- **Stored dataset items**
-- ==== Sys2Proof/Machine/Dispatch.lean ====
section
/-! DEFINITION. One arm per constructor of Instr, each a direct call of its meaning. The state is the one after
all the instruction's bytes are fetched: PC is the next instruction's address (log entry 9). -/

namespace Sys2Proof.Machine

- **Problem details**
Could you transcribe all of the data exactly as it is given?

- **Your solution**
-- ==== Sys2Proof/Machine/Dispatch.lean ====
section
/-! DEFINITION. One arm per constructor of Instr, each a direct call of its meaning. The state is the one after
all the instruction's bytes are fetched: PC is the next instruction's address (log entry 9). -/

namespace Sys2Proof.Machine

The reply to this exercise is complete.